- Original language: Russian
- Written by: Anton Chekhov

Premiere
- Date: 1889

= The Wood Demon (play) =

Play by Anton Chekhov

The Wood Demon or Leshy (Леший, 1889) is a comedic play in four acts by Anton Chekhov.

Written in September and October 1889, it was totally reworked in December, and premiered on December 27, 1889 at the private Abramova Theatre in Moscow. This second version of The Wood Demon was completed in April 1890 and received the permission to be staged by Imperial Theatres in May. It was published by the Rassokhin Publishers on 23 August 1890.

The play was first refused by the Alexandrinsky Theatre of Saint Petersburg and the Maly Theatre of Moscow.
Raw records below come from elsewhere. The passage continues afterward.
-- ==== Sys2Proof/Laws/Blocks.lean ====
section
/-! SUPPORT. Every instruction is in a block of the two opcode maps or is one of the instructions that stand alone, so
that a fact about all of them is proved block by block. -/

namespace Sys2Proof

open Sys2Proof.Machine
Eight years after this play failed, Chekhov returned to the work. He reduced the cast list by half, changed the climactic suicide into an anti-climax of a failed homicide, and published the reworked play, much more successfully, under the title Uncle Vanya.

==Characters==
- Alexander Serebryakov, a retired professor
- Helena, his wife of 27 years old
- Sofia Alexandrovna (Sonya), his daughter from his first marriage, 20 years old
- Mary V. Wynn, widow of a privy councilor, the mother of the first wife of professor
- Egor P. Wynn, her son
- Leonid S. Zheltukhin, unfinished student of technology, a very rich man
- Julia Stepanovna, his sister, 18 years old
- Ivan Orlov, a landowner
- Fedor, his son
- Michael L. Khrushchev, a landowner, he graduated at the Faculty of Medicine
- Ilya Ilyich Dyadin
- Basil, a servant of Zheltukhin
- Simon, an employee at the mill

==Themes==
A dominant theme in The Wood Demon is that destruction of the environment and of people's lives are closely linked together.

==History==
The play was initially a collaboration between Chekhov and Alexey Suvorin. As such, it is full of biographical material collected during their time spent together in the summer of 1888. The play is linked with stories already written or in the process of being written, that stemmed from Chekhov's journey in 1887 to Kharkov and Taganrog.

==Reception==
The failure of The Wood Demon was one of the motivations for Chekhov's journey through Siberia and why he abstained from writing a play for the next seven years after which he rose to fame.